What you have to do - Which lines come from the start of the records through the line that holds "goes to pc. -/"? Write them out word for word.

Information shown -

-- ==== Sys2Proof/Machine/Flow.lean ====
section
/-! DEFINITION. Control transfer (spec/41_flow.md R140 to R148). In every meaning pc has already been advanced past the instruction (R123). -/

namespace Sys2Proof.Machine

/-- `RET` (R140): StackUnderflow on an empty stack, else the popped entry goes to pc. -/
def execRet (s : State) : Host.Outcome State Fault Refusal :=
  .next (if s.sp = 0 then s.raise .stackUnderflow 0 else s.popPc)

/-- `JP addr` (R141). -/
def execJp (nnn : Addr) (s : State) : Host.Outcome State Fault Refusal :=
  .next (s.setPc (zext16 nnn))

/-- `CALL addr` (R142): StackOverflow when 16 return addresses are held, else pc is pushed and nnn taken. -/
def execCall (nnn : Addr) (s : State) : Host.Outcome State Fault Refusal :=
  .next (if s.sp = 16 then s.raise .stackOverflow 16 else (s.push s.pc).setPc (zext16 nnn))

/-- `SE Vx, byte` (R143). -/
def execSeByte (x : Reg) (kk : Byte) (s : State) : Host.Outcome State Fault Refusal :=
  .next (s.skipIf (decide (s.getV x = kk)))

/-- `SNE Vx, byte` (R144). -/
def execSneByte (x : Reg) (kk : Byte) (s : State) : Host.Outcome State Fault Refusal :=
  .next (s.skipIf (decide (s.getV x ≠ kk)))

/-- `SE Vx, Vy` (R145); N is ignored (R99). -/
def execSeReg (x y : Reg) (s : State) : Host.Outcome State Fault Refusal :=
  .next (s.skipIf (decide (s.getV x = s.getV y)))

/-- `SNE Vx, Vy` (R146); N is ignored (R99). -/
def execSneReg (x y : Reg) (s : State) : Host.Outcome State Fault Refusal :=
  .next (s.skipIf (decide (s.getV x ≠ s.getV y)))

/-- `JP V0, addr` (R147). -/
def execJpV0 (nnn : Addr) (s : State) : Host.Outcome State Fault Refusal :=
  .next (s.setPc (s.offsetTarget nnn))

end Sys2Proof.Machine
end

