-- ==== Sys2Proof/Machine/TimersKeys.lean ====
section
/-! DEFINITION. Timer and key instructions (spec/45_timers_keys.md R220 to R226). KEYS does not change inside a step, so it is the sample of phase P1 (R121). -/

namespace Sys2Proof.Machine

/-- `LD Vx, DT` (R220): DT before this step's decrement. -/
def execLdVxDT (x : Reg) (s : State) : Host.Outcome State Fault Refusal :=
  .next (s.setV x s.dt)

/-- `LD DT, Vx` (R221): phase P6 of the same step then decrements it. -/
def execLdDTVx (x : Reg) (s : State) : Host.Outcome State Fault Refusal :=
  .next (s.setDt (s.getV x))

/-- `LD ST, Vx` (R222): phase P6 of the same step then decrements it. -/
def execLdSTVx (x : Reg) (s : State) : Host.Outcome State Fault Refusal :=
  .next (s.setSt (s.getV x))

/-- `SKP Vx` (R223): the key is the VALUE of Vx. -/
def execSkp (x : Reg) (s : State) : Host.Outcome State Fault Refusal :=
  .next (s.skipIf (keyHeld s.keys (s.getV x)))

/-- `SKNP Vx` (R224). -/
def execSknp (x : Reg) (s : State) : Host.Outcome State Fault Refusal :=
  .next (s.skipIf (!keyHeld s.keys (s.getV x)))

/-- `LD Vx, K` (R225): with no key held pc goes back to this instruction; else Vx is the highest key held. -/
def execLdVxK (x : Reg) (s : State) : Host.Outcome State Fault Refusal :=
  .next (match highestKey s.keys 16 with
    | none => s.setPc (s.pc - 2)
    | some k => s.setV x (BitVec.ofNat 8 k))

end Sys2Proof.Machine
end

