@[simp] theorem State.setKeys_v (k : BitVec 16) : (s.setKeys k).v = s.v := rfl
@[simp] theorem State.setKeys_i (k : BitVec 16) : (s.setKeys k).i = s.i := rfl
@[simp] theorem State.setKeys_pc (k : BitVec 16) : (s.setKeys k).pc = s.pc := rfl
@[simp] theorem State.setKeys_stack (k : BitVec 16) : (s.setKeys k).stack = s.stack := rfl
@[simp] theorem State.setKeys_sp (k : BitVec 16) : (s.setKeys k).sp = s.sp := rfl
@[simp] theorem State.setKeys_dt (k : BitVec 16) : (s.setKeys k).dt = s.dt := rfl
@[simp] theorem State.setKeys_st (k : BitVec 16) : (s.setKeys k).st = s.st := rfl
@[simp] theorem State.setKeys_mem (k : BitVec 16) : (s.setKeys k).mem = s.mem := rfl
@[simp] theorem State.setKeys_fb (k : BitVec 16) : (s.setKeys k).fb = s.fb := rfl
@[simp] theorem State.setKeys_keys (k : BitVec 16) : (s.setKeys k).keys = k := rfl
@[simp] theorem State.setKeys_draw (k : BitVec 16) : (s.setKeys k).draw = s.draw := rfl
@[simp] theorem State.setKeys_ended (k : BitVec 16) : (s.setKeys k).ended = s.ended := rfl
@[simp] theorem State.setKeys_fault (k : BitVec 16) : (s.setKeys k).fault = s.fault := rfl
@[simp] theorem State.setKeys_rndIn (k : BitVec 16) : (s.setKeys k).rndIn = s.rndIn := rfl
@[simp] theorem State.setKeys_tickIn (k : BitVec 16) : (s.setKeys k).tickIn = s.tickIn := rfl
@[simp] theorem State.setKeys_stepNo (k : BitVec 16) : (s.setKeys k).stepNo = s.stepNo := rfl

@[simp] theorem State.raiseAt_v (a : Word) (f : Fault) (w : Word) : (s.raiseAt a f w).v = s.v := rfl
@[simp] theorem State.raiseAt_i (a : Word) (f : Fault) (w : Word) : (s.raiseAt a f w).i = s.i := rfl
@[simp] theorem State.raiseAt_pc (a : Word) (f : Fault) (w : Word) : (s.raiseAt a f w).pc = s.pc := rfl
@[simp] theorem State.raiseAt_stack (a : Word) (f : Fault) (w : Word) : (s.raiseAt a f w).stack = s.stack := rfl
@[simp] theorem State.raiseAt_sp (a : Word) (f : Fault) (w : Word) : (s.raiseAt a f w).sp = s.sp := rfl
@[simp] theorem State.raiseAt_dt (a : Word) (f : Fault) (w : Word) : (s.raiseAt a f w).dt = s.dt := rfl
@[simp] theorem State.raiseAt_st (a : Word) (f : Fault) (w : Word) : (s.raiseAt a f w).st = s.st := rfl
@[simp] theorem State.raiseAt_mem (a : Word) (f : Fault) (w : Word) : (s.raiseAt a f w).mem = s.mem := rfl
@[simp] theorem State.raiseAt_fb (a : Word) (f : Fault) (w : Word) : (s.raiseAt a f w).fb = s.fb := rfl
@[simp] theorem State.raiseAt_keys (a : Word) (f : Fault) (w : Word) : (s.raiseAt a f w).keys = s.keys := rfl
@[simp] theorem State.raiseAt_draw (a : Word) (f : Fault) (w : Word) : (s.raiseAt a f w).draw = s.draw := rfl
@[simp] theorem State.raiseAt_ended (a : Word) (f : Fault) (w : Word) : (s.raiseAt a f w).ended = s.ended := rfl
@[simp] theorem State.raiseAt_fault (a : Word) (f : Fault) (w : Word) : (s.raiseAt a f w).fault = { cause := some f, addr := a, info := w } := rfl
@[simp] theorem State.raiseAt_rndIn (a : Word) (f : Fault) (w : Word) : (s.raiseAt a f w).rndIn = s.rndIn := rfl
@[simp] theorem State.raiseAt_tickIn (a : Word) (f : Fault) (w : Word) : (s.raiseAt a f w).tickIn = s.tickIn := rfl
@[simp] theorem State.raiseAt_stepNo (a : Word) (f : Fault) (w : Word) : (s.raiseAt a f w).stepNo = s.stepNo := rfl

@[simp] theorem State.raise_v (f : Fault) (w : Word) : (s.raise f w).v = s.v := rfl
@[simp] theorem State.raise_i (f : Fault) (w : Word) : (s.raise f w).i = s.i := rfl
@[simp] theorem State.raise_pc (f : Fault) (w : Word) : (s.raise f w).pc = s.pc := rfl
@[simp] theorem State.raise_stack (f : Fault) (w : Word) : (s.raise f w).stack = s.stack := rfl
@[simp] theorem State.raise_sp (f : Fault) (w : Word) : (s.raise f w).sp = s.sp := rfl
@[simp] theorem State.raise_dt (f : Fault) (w : Word) : (s.raise f w).dt = s.dt := rfl
@[simp] theorem State.raise_st (f : Fault) (w : Word) : (s.raise f w).st = s.st := rfl
@[simp] theorem State.raise_mem (f : Fault) (w : Word) : (s.raise f w).mem = s.mem := rfl
@[simp] theorem State.raise_fb (f : Fault) (w : Word) : (s.raise f w).fb = s.fb := rfl
@[simp] theorem State.raise_keys (f : Fault) (w : Word) : (s.raise f w).keys = s.keys := rfl
@[simp] theorem State.raise_draw (f : Fault) (w : Word) : (s.raise f w).draw = s.draw := rfl
@[simp] theorem State.raise_ended (f : Fault) (w : Word) : (s.raise f w).ended = s.ended := rfl
@[simp] theorem State.raise_fault (f : Fault) (w : Word) : (s.raise f w).fault = { cause := some f, addr := s.pc - 2, info := w } := rfl
@[simp] theorem State.raise_rndIn (f : Fault) (w : Word) : (s.raise f w).rndIn = s.rndIn := rfl
@[simp] theorem State.raise_tickIn (f : Fault) (w : Word) : (s.raise f w).tickIn = s.tickIn := rfl
@[simp] theorem State.raise_stepNo (f : Fault) (w : Word) : (s.raise f w).stepNo = s.stepNo := rfl

@[simp] theorem State.push_v (w : Word) : (s.push w).v = s.v := rfl
@[simp] theorem State.push_i (w : Word) : (s.push w).i = s.i := rfl
@[simp] theorem State.push_pc (w : Word) : (s.push w).pc = s.pc := rfl
@[simp] theorem State.push_stack (w : Word) : (s.push w).stack = s.stack.set (stackIndex s.sp) w := rfl
@[simp] theorem State.push_sp (w : Word) : (s.push w).sp = s.sp + 1 := rfl
@[simp] theorem State.push_dt (w : Word) : (s.push w).dt = s.dt := rfl
@[simp] theorem State.push_st (w : Word) : (s.push w).st = s.st := rfl
@[simp] theorem State.push_mem (w : Word) : (s.push w).mem = s.mem := rfl
@[simp] theorem State.push_fb (w : Word) : (s.push w).fb = s.fb := rfl
@[simp] theorem State.push_keys (w : Word) : (s.push w).keys = s.keys := rfl
@[simp] theorem State.push_draw (w : Word) : (s.push w).draw = s.draw := rfl
@[simp] theorem State.push_ended (w : Word) : (s.push w).ended = s.ended := rfl
@[simp] theorem State.push_fault (w : Word) : (s.push w).fault = s.fault := rfl
@[simp] theorem State.push_rndIn (w : Word) : (s.push w).rndIn = s.rndIn := rfl
@[simp] theorem State.push_tickIn (w : Word) : (s.push w).tickIn = s.tickIn := rfl
@[simp] theorem State.push_stepNo (w : Word) : (s.push w).stepNo = s.stepNo := rfl

@[simp] theorem State.popPc_v : s.popPc.v = s.v := rfl
@[simp] theorem State.popPc_i : s.popPc.i = s.i := rfl
@[simp] theorem State.popPc_pc : s.popPc.pc = s.stack[stackIndex (s.sp - 1)] := rfl
@[simp] theorem State.popPc_stack : s.popPc.stack = s.stack := rfl
@[simp] theorem State.popPc_sp : s.popPc.sp = s.sp - 1 := rfl
@[simp] theorem State.popPc_dt : s.popPc.dt = s.dt := rfl
@[simp] theorem State.popPc_st : s.popPc.st = s.st := rfl
@[simp] theorem State.popPc_mem : s.popPc.mem = s.mem := rfl
@[simp] theorem State.popPc_fb : s.popPc.fb = s.fb := rfl
@[simp] theorem State.popPc_keys : s.popPc.keys = s.keys := rfl
@[simp] theorem State.popPc_draw : s.popPc.draw = s.draw := rfl
@[simp] theorem State.popPc_ended : s.popPc.ended = s.ended := rfl
@[simp] theorem State.popPc_fault : s.popPc.fault = s.fault := rfl
@[simp] theorem State.popPc_rndIn : s.popPc.rndIn = s.rndIn := rfl
@[simp] theorem State.popPc_tickIn : s.popPc.tickIn = s.tickIn := rfl
@[simp] theorem State.popPc_stepNo : s.popPc.stepNo = s.stepNo := rfl

@[simp] theorem State.nextInput_v : s.nextInput.v = s.v := rfl
@[simp] theorem State.nextInput_i : s.nextInput.i = s.i := rfl
@[simp] theorem State.nextInput_pc : s.nextInput.pc = s.pc := rfl
@[simp] theorem State.nextInput_stack : s.nextInput.stack = s.stack := rfl
@[simp] theorem State.nextInput_sp : s.nextInput.sp = s.sp := rfl
@[simp] theorem State.nextInput_dt : s.nextInput.dt = s.dt := rfl
@[simp] theorem State.nextInput_st : s.nextInput.st = s.st := rfl
@[simp] theorem State.nextInput_mem : s.nextInput.mem = s.mem := rfl
@[simp] theorem State.nextInput_fb : s.nextInput.fb = s.fb := rfl
@[simp] theorem State.nextInput_keys : s.nextInput.keys = s.keys := rfl
@[simp] theorem State.nextInput_draw : s.nextInput.draw = s.draw := rfl
@[simp] theorem State.nextInput_ended : s.nextInput.ended = s.ended := rfl
@[simp] theorem State.nextInput_fault : s.nextInput.fault = s.fault := rfl
@[simp] theorem State.nextInput_rndIn : s.nextInput.rndIn = Config.rndInput (s.stepNo + 1) := rfl
@[simp] theorem State.nextInput_tickIn : s.nextInput.tickIn = Config.tickInput (s.stepNo + 1) := rfl
@[simp] theorem State.nextInput_stepNo : s.nextInput.stepNo = s.stepNo + 1 := rfl

@[simp] theorem State.withInput_v (b : Byte) (c : Bool) : (s.withInput b c).v = s.v := rfl
@[simp] theorem State.withInput_i (b : Byte) (c : Bool) : (s.withInput b c).i = s.i := rfl
@[simp] theorem State.withInput_pc (b : Byte) (c : Bool) : (s.withInput b c).pc = s.pc := rfl
@[simp] theorem State.withInput_stack (b : Byte) (c : Bool) : (s.withInput b c).stack = s.stack := rfl
@[simp] theorem State.withInput_sp (b : Byte) (c : Bool) : (s.withInput b c).sp = s.sp := rfl
@[simp] theorem State.withInput_dt (b : Byte) (c : Bool) : (s.withInput b c).dt = s.dt := rfl
@[simp] theorem State.withInput_st (b : Byte) (c : Bool) : (s.withInput b c).st = s.st := rfl
@[simp] theorem State.withInput_mem (b : Byte) (c : Bool) : (s.withInput b c).mem = s.mem := rfl
@[simp] theorem State.withInput_fb (b : Byte) (c : Bool) : (s.withInput b c).fb = s.fb := rfl
@[simp] theorem State.withInput_keys (b : Byte) (c : Bool) : (s.withInput b c).keys = s.keys := rfl
@[simp] theorem State.withInput_draw (b : Byte) (c : Bool) : (s.withInput b c).draw = s.draw := rfl
@[simp] theorem State.withInput_ended (b : Byte) (c : Bool) : (s.withInput b c).ended = s.ended := rfl
@[simp] theorem State.withInput_fault (b : Byte) (c : Bool) : (s.withInput b c).fault = s.fault := rfl
@[simp] theorem State.withInput_rndIn (b : Byte) (c : Bool) : (s.withInput b c).rndIn = b := rfl
@[simp] theorem State.withInput_tickIn (b : Byte) (c : Bool) : (s.withInput b c).tickIn = c := rfl
@[simp] theorem State.withInput_stepNo (b : Byte) (c : Bool) : (s.withInput b c).stepNo = s.stepNo := rfl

Expected answer -
-- ==== Sys2Proof/Machine/Flow.lean ====
section
/-! DEFINITION. Control transfer (spec/41_flow.md R140 to R148). In every meaning pc has already been advanced past the instruction (R123). -/

namespace Sys2Proof.Machine

/-- `RET` (R140): StackUnderflow on an empty stack, else the popped entry goes to pc. -/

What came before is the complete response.